Just as he had followed his 1980 commercial breakthrough The River with the challenging Nebraska, Bruce Springsteen followed the most popular album of his career, Born in the U.S.A., with another low-key, anguished effort, Tunnel of Love.
Especially in their sound, several of the songs, "Cautious Man" and "Two Faces," for example, could have fit seamlessly onto Nebraska, though the arrangements overall were not as stripped-down and acoustic as on the earlier album.
While Nebraska was filled with songs of economic desperation, however, Tunnel of Love, as its title suggested, was an album of romantic exploration.
But the lovers were just as desperate in their way as Nebraska's small-time criminals.
In song after song, Springsteen questioned the trust and honesty on both sides in a romantic relationship, specifically a married relationship.
Since Springsteen sounded more autobiographical than ever before ("Ain't Got You" referred to his popular success, while "Walk Like a Man" seemed another explicit message to his father), it was hard not to wonder about the state of his own two-and-a-half-year marriage, and it wasn't surprising when that marriage collapsed the following year.

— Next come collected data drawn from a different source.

-- ==== Sys2Proof/Laws/State.lean ====
section
/-!
SUPPORT. One lemma for each update of Ops.lean and each field of State: what the update writes, and that it leaves every other field
as it was.
-/
set_option Elab.async false
set_option linter.all false
namespace Sys2Proof.Machine

/-! ### setCore -/

@[simp] theorem setCore_pending (s : State) (c : Nat) (k : Core) : (setCore s c k).pending = s.pending := rfl
@[simp] theorem setCore_freeCount (s : State) (c : Nat) (k : Core) : (setCore s c k).freeCount = s.freeCount := rfl
@[simp] theorem setCore_outputs (s : State) (c : Nat) (k : Core) : (setCore s c k).outputs = s.outputs := rfl
@[simp] theorem setCore_pins (s : State) (c : Nat) (k : Core) : (setCore s c k).pins = s.pins := rfl
@[simp] theorem setCore_gaffer (s : State) (c : Nat) (k : Core) : (setCore s c k).gaffer = s.gaffer := rfl
@[simp] theorem setCore_fuses (s : State) (c : Nat) (k : Core) : (setCore s c k).fuses = s.fuses := rfl
@[simp] theorem setCore_log (s : State) (c : Nat) (k : Core) : (setCore s c k).log = s.log := rfl
@[simp] theorem setCore_dict (s : State) (c : Nat) (k : Core) : (setCore s c k).dict = s.dict := rfl
@[simp] theorem setCore_power (s : State) (c : Nat) (k : Core) : (setCore s c k).power = s.power := rfl
@[simp] theorem setCore_ageing (s : State) (c : Nat) (k : Core) : (setCore s c k).ageing = s.ageing := rfl
@[simp] theorem setCore_fabric (s : State) (c : Nat) (k : Core) : (setCore s c k).fabric = s.fabric := rfl
@[simp] theorem setCore_mem (s : State) (c : Nat) (k : Core) : (setCore s c k).mem = s.mem := rfl
@[simp] theorem setCore_groups (s : State) (c : Nat) (k : Core) : (setCore s c k).groups = s.groups := rfl
@[simp] theorem setCore_serving (s : State) (c : Nat) (k : Core) : (setCore s c k).serving = s.serving := rfl
@[simp] theorem setCore_reels (s : State) (c : Nat) (k : Core) : (setCore s c k).reels = s.reels := rfl
@[simp] theorem setCore_slate (s : State) (c : Nat) (k : Core) : (setCore s c k).slate = s.slate := rfl
@[simp] theorem setCore_net (s : State) (c : Nat) (k : Core) : (setCore s c k).net = s.net := rfl
@[simp] theorem setCore_host (s : State) (c : Nat) (k : Core) : (setCore s c k).host = s.host := rfl
@[simp] theorem setCore_can (s : State) (c : Nat) (k : Core) : (setCore s c k).can = s.can := rfl
@[simp] theorem setCore_spi (s : State) (c : Nat) (k : Core) : (setCore s c k).spi = s.spi := rfl
@[simp] theorem setCore_flash (s : State) (c : Nat) (k : Core) : (setCore s c k).flash = s.flash := rfl
@[simp] theorem setCore_i2c (s : State) (c : Nat) (k : Core) : (setCore s c k).i2c = s.i2c := rfl
@[simp] theorem setCore_cores (s : State) (c : Nat) (k : Core) : (setCore s c k).cores = tput s.cores c k := rfl

/-! ### modCore -/

@[simp] theorem modCore_pending (s : State) (c : Nat) (f : Core → Core) : (modCore s c f).pending = s.pending := rfl
@[simp] theorem modCore_freeCount (s : State) (c : Nat) (f : Core → Core) : (modCore s c f).freeCount = s.freeCount := rfl
@[simp] theorem modCore_outputs (s : State) (c : Nat) (f : Core → Core) : (modCore s c f).outputs = s.outputs := rfl
@[simp] theorem modCore_pins (s : State) (c : Nat) (f : Core → Core) : (modCore s c f).pins = s.pins := rfl
@[simp] theorem modCore_gaffer (s : State) (c : Nat) (f : Core → Core) : (modCore s c f).gaffer = s.gaffer := rfl
@[simp] theorem modCore_fuses (s : State) (c : Nat) (f : Core → Core) : (modCore s c f).fuses = s.fuses := rfl
@[simp] theorem modCore_log (s : State) (c : Nat) (f : Core → Core) : (modCore s c f).log = s.log := rfl
@[simp] theorem modCore_dict (s : State) (c : Nat) (f : Core → Core) : (modCore s c f).dict = s.dict := rfl
@[simp] theorem modCore_power (s : State) (c : Nat) (f : Core → Core) : (modCore s c f).power = s.power := rfl
@[simp] theorem modCore_ageing (s : State) (c : Nat) (f : Core → Core) : (modCore s c f).ageing = s.ageing := rfl
@[simp] theorem modCore_fabric (s : State) (c : Nat) (f : Core → Core) : (modCore s c f).fabric = s.fabric := rfl
@[simp] theorem modCore_mem (s : State) (c : Nat) (f : Core → Core) : (modCore s c f).mem = s.mem := rfl
@[simp] theorem modCore_groups (s : State) (c : Nat) (f : Core → Core) : (modCore s c f).groups = s.groups := rfl
@[simp] theorem modCore_serving (s : State) (c : Nat) (f : Core → Core) : (modCore s c f).serving = s.serving := rfl
@[simp] theorem modCore_reels (s : State) (c : Nat) (f : Core → Core) : (modCore s c f).reels = s.reels := rfl
@[simp] theorem modCore_slate (s : State) (c : Nat) (f : Core → Core) : (modCore s c f).slate = s.slate := rfl
@[simp] theorem modCore_net (s : State) (c : Nat) (f : Core → Core) : (modCore s c f).net = s.net := rfl
@[simp] theorem modCore_host (s : State) (c : Nat) (f : Core → Core) : (modCore s c f).host = s.host := rfl
@[simp] theorem modCore_can (s : State) (c : Nat) (f : Core → Core) : (modCore s c f).can = s.can := rfl
@[simp] theorem modCore_spi (s : State) (c : Nat) (f : Core → Core) : (modCore s c f).spi = s.spi := rfl
@[simp] theorem modCore_flash (s : State) (c : Nat) (f : Core → Core) : (modCore s c f).flash = s.flash := rfl
@[simp] theorem modCore_i2c (s : State) (c : Nat) (f : Core → Core) : (modCore s c f).i2c = s.i2c := rfl
@[simp] theorem modCore_cores (s : State) (c : Nat) (f : Core → Core) : (modCore s c f).cores = tput s.cores c (f (coreOf s c)) := rfl
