-- ==== Sys2Proof/Laws/Exec.lean ====
section
/-!
SUPPORT. One lemma for each command: exec is its meaning, and which operands are well formed. They spare every proof the match over
all commands.
-/
set_option Elab.async false
set_option linter.all false
namespace Sys2Proof.Machine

Tunnel of Love was not the album that the ten million fans who had bought Born in the U.S.A.
as of 1987 were waiting for, and though it topped the charts, sold three million copies, and spawned three Top 40 hits, much of this was on career momentum.
Springsteen was as much at a crossroads with his audience as he seemed to be in his work and in his personal life, though this was not immediately apparent.